PROMPT> Within the entries below, find the portion that opens with the line containing "mk => .vslidedn" and closes with the line containing "mk => .vredMinu". Retype that portion exactly and only.

(Extracted records)
═══

/-- Major 0x2B: the function field chooses the row (R35 to R48); every other value is no instruction (R34). -/
noncomputable def decode2B (a b c : BitVec 5) (f : BitVec 11) : Option Instr :=
  match (f.extractLsb' 0 7).toNat with
  | 0 => if a.extractLsb' 2 3 == 6#3 && b.extractLsb' 2 3 == 6#3 && c.extractLsb' 2 3 == 6#3 then (maskOf (f.extractLsb' 8 3)).map fun mk => .mand (a.extractLsb' 0 2) (b.extractLsb' 0 2) (c.extractLsb' 0 2) (f.extractLsb' 7 1) mk else none
  | 1 => if a.extractLsb' 2 3 == 6#3 && b.extractLsb' 2 3 == 6#3 && c.extractLsb' 2 3 == 6#3 then (maskOf (f.extractLsb' 8 3)).map fun mk => .mor (a.extractLsb' 0 2) (b.extractLsb' 0 2) (c.extractLsb' 0 2) (f.extractLsb' 7 1) mk else none
  | 2 => if a.extractLsb' 2 3 == 6#3 && b.extractLsb' 2 3 == 6#3 && c.extractLsb' 2 3 == 6#3 then (maskOf (f.extractLsb' 8 3)).map fun mk => .mxor (a.extractLsb' 0 2) (b.extractLsb' 0 2) (c.extractLsb' 0 2) (f.extractLsb' 7 1) mk else none
  | 3 => if a.extractLsb' 2 3 == 6#3 && b.extractLsb' 2 3 == 6#3 && c.extractLsb' 2 3 == 6#3 then (maskOf (f.extractLsb' 8 3)).map fun mk => .mandn (a.extractLsb' 0 2) (b.extractLsb' 0 2) (c.extractLsb' 0 2) (f.extractLsb' 7 1) mk else none
  | 4 => if a.extractLsb' 2 3 == 6#3 && b.extractLsb' 2 3 == 6#3 && c == 0#5 then (maskOf (f.extractLsb' 8 3)).map fun mk => .mnot (a.extractLsb' 0 2) (b.extractLsb' 0 2) (f.extractLsb' 7 1) mk else none
  | 5 => if a.extractLsb' 2 3 == 6#3 && b == 0#5 && c == 0#5 then (maskOf (f.extractLsb' 8 3)).map fun mk => .mset (a.extractLsb' 0 2) (f.extractLsb' 7 1) mk else none
  | 6 => if a.extractLsb' 2 3 == 6#3 && b == 0#5 && c == 0#5 then (maskOf (f.extractLsb' 8 3)).map fun mk => .mclr (a.extractLsb' 0 2) (f.extractLsb' 7 1) mk else none
  | 8 => if b.extractLsb' 2 3 == 6#3 && c == 0#5 && f.extractLsb' 7 1 == 1#1 then (maskOf (f.extractLsb' 8 3)).map fun mk => .mpopc a (b.extractLsb' 0 2) mk else none
  | 9 => if b.extractLsb' 2 3 == 6#3 && c == 0#5 && f.extractLsb' 7 1 == 1#1 then (maskOf (f.extractLsb' 8 3)).map fun mk => .mfirst a (b.extractLsb' 0 2) mk else none
  | _ => none

/-- Major 0x2C: the function field chooses the row (R35 to R48); every other value is no instruction (R34). VCOMPRESS and VEXPAND have c = 0 and X = 0, which spec/opcode_table.json fixes for them and R46 leaves unsaid (log entry 26). -/
noncomputable def decode2C (a b c : BitVec 5) (f : BitVec 11) : Option Instr :=
  match (f.extractLsb' 0 7).toNat with
  | 0 => if f.extractLsb' 7 1 == 0#1 then (maskOf (f.extractLsb' 8 3)).map fun mk => .vshuf a b c mk else none
  | 1 => if f.extractLsb' 7 1 == 1#1 then (maskOf (f.extractLsb' 8 3)).map fun mk => .vslideup a b c mk else none
  | 2 => if f.extractLsb' 7 1 == 1#1 then (maskOf (f.extractLsb' 8 3)).map fun mk => .vslidedn a b c mk else none
  | 3 => if c == 0#5 && f.extractLsb' 10 1 == 1#1 && f.extractLsb' 7 1 == 0#1 then some (.vcompress a b (f.extractLsb' 8 2)) else none
  | 4 => if c == 0#5 && f.extractLsb' 10 1 == 1#1 && f.extractLsb' 7 1 == 0#1 then some (.vexpand a b (f.extractLsb' 8 2)) else none
  | 5 => (maskOf (f.extractLsb' 8 3)).map fun mk => .vdense a b c (f.extractLsb' 7 1) mk
  | 16 => if c == 0#5 then (maskOf (f.extractLsb' 8 3)).map fun mk => .vredSum a b (f.extractLsb' 7 1) mk else none
  | 17 => if c == 0#5 then (maskOf (f.extractLsb' 8 3)).map fun mk => .vredMin a b (f.extractLsb' 7 1) mk else none
  | 18 => if c == 0#5 then (maskOf (f.extractLsb' 8 3)).map fun mk => .vredMax a b (f.extractLsb' 7 1) mk else none
  | 19 => if c == 0#5 then (maskOf (f.extractLsb' 8 3)).map fun mk => .vredMinu a b (f.extractLsb' 7 1) mk else none
  | 20 => if c == 0#5 then (maskOf (f.extractLsb' 8 3)).map fun mk => .vredMaxu a b (f.extractLsb' 7 1) mk else none
  | 21 => if c == 0#5 then (maskOf (f.extractLsb' 8 3)).map fun mk => .vredAnd a b (f.extractLsb' 7 1) mk else none
  | 22 => if c == 0#5 then (maskOf (f.extractLsb' 8 3)).map fun mk => .vredOr a b (f.extractLsb' 7 1) mk else none
  | 23 => if c == 0#5 then (maskOf (f.extractLsb' 8 3)).map fun mk => .vredXor a b (f.extractLsb' 7 1) mk else none
  | 24 => if c == 0#5 then (maskOf (f.extractLsb' 8 3)).map fun mk => .vredFsum a b (f.extractLsb' 7 1) mk else none
  | 25 => if c == 0#5 then (maskOf (f.extractLsb' 8 3)).map fun mk => .vredFmin a b (f.extractLsb' 7 1) mk else none
  | 26 => if c == 0#5 then (maskOf (f.extractLsb' 8 3)).map fun mk => .vredFmax a b (f.extractLsb' 7 1) mk else none
  | 32 => if c == 0#5 && f.extractLsb' 7 1 == 0#1 then (maskOf (f.extractLsb' 8 3)).map fun mk => .vscanSum a b mk else none
  | 33 => if c == 0#5 && f.extractLsb' 7 1 == 0#1 then (maskOf (f.extractLsb' 8 3)).map fun mk => .vscanMin a b mk else none
  | 34 => if c == 0#5 && f.extractLsb' 7 1 == 0#1 then (maskOf (f.extractLsb' 8 3)).map fun mk => .vscanMax a b mk else none
  | 35 => if c == 0#5 && f.extractLsb' 7 1 == 0#1 then (maskOf (f.extractLsb' 8 3)).map fun mk => .vscanMinu a b mk else none
  | 36 => if c == 0#5 && f.extractLsb' 7 1 == 0#1 then (maskOf (f.extractLsb' 8 3)).map fun mk => .vscanMaxu a b mk else none
  | 37 => if c == 0#5 && f.extractLsb' 7 1 == 0#1 then (maskOf (f.extractLsb' 8 3)).map fun mk => .vscanAnd a b mk else none
  | 38 => if c == 0#5 && f.extractLsb' 7 1 == 0#1 then (maskOf (f.extractLsb' 8 3)).map fun mk => .vscanOr a b mk else none
  | 39 => if c == 0#5 && f.extractLsb' 7 1 == 0#1 then (maskOf (f.extractLsb' 8 3)).map fun mk => .vscanXor a b mk else none
  | 40 => if c == 0#5 && f.extractLsb' 7 1 == 0#1 then (maskOf (f.extractLsb' 8 3)).map fun mk => .vscanFsum a b mk else none
  | _ => none

/-- Major 0x2D: the function field chooses the row (R35 to R48); every other value is no instruction (R34). -/
noncomputable def decode2D (a b c : BitVec 5) (f : BitVec 11) : Option Instr :=
  match (f.extractLsb' 4 4).toNat with
  | 0 => if c == 0#5 && f.extractLsb' 2 2 == 0#2 && f.extractLsb' 0 2 == 0#2 then (maskOf (f.extractLsb' 8 3)).map fun mk => .vld a b mk else none
  | 1 => if f.extractLsb' 2 2 == 0#2 && f.extractLsb' 0 2 == 0#2 then (maskOf (f.extractLsb' 8 3)).map fun mk => .vlds a b c mk else none
  | 2 => if f.extractLsb' 2 2 == 0#2 then (maskOf (f.extractLsb' 8 3)).map fun mk => .vldx a b c (f.extractLsb' 0 2) mk else none
  | 3 => if c == 0#5 && f.extractLsb' 2 2 == 0#2 && f.extractLsb' 0 2 == 0#2 then (maskOf (f.extractLsb' 8 3)).map fun mk => .vst a b mk else none
  | 4 => if f.extractLsb' 2 2 == 0#2 && f.extractLsb' 0 2 == 0#2 then (maskOf (f.extractLsb' 8 3)).map fun mk => .vsts a b c mk else none
  | 5 => if f.extractLsb' 2 2 == 0#2 then (maskOf (f.extractLsb' 8 3)).map fun mk => .vstx a b c (f.extractLsb' 0 2) mk else none
  | 6 => if f.extractLsb' 2 2 == 0#2 then (maskOf (f.extractLsb' 8 3)).map fun mk => .vldl a b c (f.extractLsb' 0 2) mk else none
  | 7 => if f.extractLsb' 10 1 == 1#1 && f.extractLsb' 2 2 == 0#2 then some (.vstc a b c (f.extractLsb' 0 2) (f.extractLsb' 8 2)) else none
  | 8 => if f.extractLsb' 2 2 == 0#2 && f.extractLsb' 0 2 == 0#2 then (maskOf (f.extractLsb' 8 3)).map fun mk => .vamoAdd a b c mk else if f.extractLsb' 2 2 == 0#2 && f.extractLsb' 0 2 == 1#2 then (maskOf (f.extractLsb' 8 3)).map fun mk => .vamoMin a b c mk else if f.extractLsb' 2 2 == 0#2 && f.extractLsb' 0 2 == 2#2 then (maskOf (f.extractLsb' 8 3)).map fun mk => .vamoMax a b c mk else if f.extractLsb' 2 2 == 0#2 && f.extractLsb' 0 2 == 3#2 then (maskOf (f.extractLsb' 8 3)).map fun mk => .vamoFadd a b c mk else none
  | _ => none

/-- Major 0x2E: the function field chooses the row (R35 to R48); every other value is no instruction (R34). -/
noncomputable def decode2E (a b c : BitVec 5) (f : BitVec 11) : Option Instr :=
  match (f.extractLsb' 0 7).toNat with
  | 0 => if c == 0#5 && f.extractLsb' 7 1 == 0#1 then (maskOf (f.extractLsb' 8 3)).map fun mk => .vmv a b mk else none
  | 1 => if f.extractLsb' 10 1 == 1#1 then some (.vmerge a b c (f.extractLsb' 7 1) (f.extractLsb' 8 2)) else none
  | 2 => if b == 0#5 && f.extractLsb' 7 1 == 1#1 then (maskOf (f.extractLsb' 8 3)).map fun mk => .vbcast a c mk else none
  | 3 => if c == 0#5 && f.extractLsb' 8 3 == 0#3 && f.extractLsb' 7 1 == 1#1 then some (.vmvxs a b) else none
  | 4 => if b == 0#5 && f.extractLsb' 8 3 == 0#3 && f.extractLsb' 7 1 == 1#1 then some (.vmvsx a c) else none
  | 5 => if b == 0#5 && c == 0#5 && f.extractLsb' 7 1 == 0#1 then (maskOf (f.extractLsb' 8 3)).map fun mk => .vid a mk else none
  | _ => none

/-- Major 0x30: the function field chooses the row (R35 to R48); every other value is no instruction (R34). -/
noncomputable def decode30 (a b c : BitVec 5) (f : BitVec 11) : Option Instr :=
  match (f.extractLsb' 4 5).toNat with
  | 0 => if c == 0#5 && f.extractLsb' 9 2 == 0#2 && f.extractLsb' 0 4 == 0#4 then some (.mattach a b) else none
  | 1 => if a == 0#5 && b == 0#5 && c == 0#5 && f.extractLsb' 9 2 == 0#2 && f.extractLsb' 0 4 == 0#4 then some .mdetach else none
  | 2 => if c == 0#5 && f.extractLsb' 9 2 == 0#2 && f.extractLsb' 0 4 == 0#4 then some (.mclaim a b) else none
  | 3 => if a.extractLsb' 4 1 == 0#1 && b == 0#5 && c == 0#5 && f.extractLsb' 9 2 == 0#2 && f.extractLsb' 0 4 == 0#4 then some (.mrelease (a.extractLsb' 0 4)) else none
  | 4 => if a.extractLsb' 4 1 == 0#1 && f.extractLsb' 9 2 == 0#2 && f.extractLsb' 3 1 == 0#1 then some (.mlda (a.extractLsb' 0 4) b c (f.extractLsb' 2 1) (f.extractLsb' 0 2)) else none
  | 5 => if a.extractLsb' 4 1 == 0#1 && f.extractLsb' 9 2 == 0#2 && f.extractLsb' 2 2 == 0#2 then some (.mldb (a.extractLsb' 0 4) b c (f.extractLsb' 0 2)) else none
  | 6 => if a == 0#5 && b == 0#5 && c == 0#5 && f.extractLsb' 0 4 == 0#4 then some (.mzero (f.extractLsb' 9 2)) else none
  | 7 => if a.extractLsb' 4 1 == 0#1 && b.extractLsb' 4 1 == 0#1 && f.extractLsb' 1 3 == 0#3 then some (.mop (f.extractLsb' 9 2) (a.extractLsb' 0 4) (b.extractLsb' 0 4) c (f.extractLsb' 0 1)) else none
  | 8 => if c == 0#5 then (maskOf4 (f.extractLsb' 0 4)).map fun mk => .mtmv a (f.extractLsb' 9 2) b mk else none
  | 9 => if c == 0#5 then (maskOf4 (f.extractLsb' 0 4)).map fun mk => .mvtm (f.extractLsb' 9 2) a b mk else none
  | 10 => if a == 0#5 && f.extractLsb' 0 4 == 0#4 then some (.mtld (f.extractLsb' 9 2) b c) else none
  | 11 => if a == 0#5 && f.extractLsb' 1 3 == 0#3 then some (.mtst (f.extractLsb' 9 2) b c (f.extractLsb' 0 1)) else none
  | 12 => if a.extractLsb' 4 1 == 0#1 && b.extractLsb' 4 1 == 0#1 && f.extractLsb' 9 2 == 0#2 && f.extractLsb' 0 4 == 0#4 then some (.mprune (a.extractLsb' 0 4) (b.extractLsb' 0 4) c) else none
  | 13 => if b.extractLsb' 4 1 == 0#1 && c == 0#5 && f.extractLsb' 9 2 == 0#2 && f.extractLsb' 1 3 == 0#3 then some (.mhdr a (b.extractLsb' 0 4) (f.extractLsb' 0 1)) else none
  | 14 => if c == 0#5 && f.extractLsb' 9 2 == 0#2 && f.extractLsb' 0 4 == 0#4 then some (.mwait a b) else none
  | _ => none

/-- Major 0x31: the function field chooses the row (R35 to R48); every other value is no instruction (R34). -/
noncomputable def decode31 (a b c : BitVec 5) (f : BitVec 11) : Option Instr :=
  match f.toNat with
  | 0 => if c == 0#5 then some (.pcopy a b) else none
  | 1 => if c == 0#5 then some (.pfill a b) else none
  | 2 => if c == 0#5 then some (.pwait a b) else none
  | 3 => if c == 0#5 then some (.ppoll a b) else none
  | 4 => if c == 0#5 then some (.pcancel a b) else none
  | _ => none

/-- Major 0x32: the function field chooses the row (R35 to R48); every other value is no instruction (R34). -/
noncomputable def decode32 (a b c : BitVec 5) (f : BitVec 11) : Option Instr :=
  match f.toNat with
  | 0 => some (.clload a b c)
  | 1 => some (.clquery a c b)
  | 2 => some (.clrun a b c)
  | 3 => if c == 0#5 then some (.clwait a b) else none
  | _ => none

/-- Major 0x08 (I or M form): bits [15:14] of the low half choose the row. -/
noncomputable def decode08 (a b : BitVec 5) (i : BitVec 16) : Option Instr :=
  match (i.extractLsb' 14 2).toNat with
  | 0 => if i.extractLsb' 6 8 == 0#8 then some (.slli a b (i.extractLsb' 0 6)) else none
  | 1 => if i.extractLsb' 6 8 == 0#8 then some (.srli a b (i.extractLsb' 0 6)) else none
  | 2 => if i.extractLsb' 6 8 == 0#8 then some (.srai a b (i.extractLsb' 0 6)) else none
  | 3 => if i.extractLsb' 6 8 == 0#8 then some (.rori a b (i.extractLsb' 0 6)) else none
  | _ => none

/-- Major 0x1A (I or M form): bits [15:13] of the low half choose the row. -/
noncomputable def decode1A (a b : BitVec 5) (i : BitVec 16) : Option Instr :=
  match (i.extractLsb' 13 3).toNat with
  | 0 => some (.lb a b (i.extractLsb' 12 1) (i.extractLsb' 0 12))
  | 1 => some (.lbu a b (i.extractLsb' 12 1) (i.extractLsb' 0 12))
  | 2 => some (.lh a b (i.extractLsb' 12 1) (i.extractLsb' 0 12))
  | 3 => some (.lhu a b (i.extractLsb' 12 1) (i.extractLsb' 0 12))
  | 4 => some (.lw a b (i.extractLsb' 12 1) (i.extractLsb' 0 12))
  | 5 => some (.lwu a b (i.extractLsb' 12 1) (i.extractLsb' 0 12))
  | 6 => some (.ld a b (i.extractLsb' 12 1) (i.extractLsb' 0 12))
  | _ => none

═══

TASK OUTPUT>
  | 2 => if f.extractLsb' 7 1 == 1#1 then (maskOf (f.extractLsb' 8 3)).map fun mk => .vslidedn a b c mk else none
  | 3 => if c == 0#5 && f.extractLsb' 10 1 == 1#1 && f.extractLsb' 7 1 == 0#1 then some (.vcompress a b (f.extractLsb' 8 2)) else none
  | 4 => if c == 0#5 && f.extractLsb' 10 1 == 1#1 && f.extractLsb' 7 1 == 0#1 then some (.vexpand a b (f.extractLsb' 8 2)) else none
  | 5 => (maskOf (f.extractLsb' 8 3)).map fun mk => .vdense a b c (f.extractLsb' 7 1) mk
  | 16 => if c == 0#5 then (maskOf (f.extractLsb' 8 3)).map fun mk => .vredSum a b (f.extractLsb' 7 1) mk else none
  | 17 => if c == 0#5 then (maskOf (f.extractLsb' 8 3)).map fun mk => .vredMin a b (f.extractLsb' 7 1) mk else none
  | 18 => if c == 0#5 then (maskOf (f.extractLsb' 8 3)).map fun mk => .vredMax a b (f.extractLsb' 7 1) mk else none
  | 19 => if c == 0#5 then (maskOf (f.extractLsb' 8 3)).map fun mk => .vredMinu a b (f.extractLsb' 7 1) mk else none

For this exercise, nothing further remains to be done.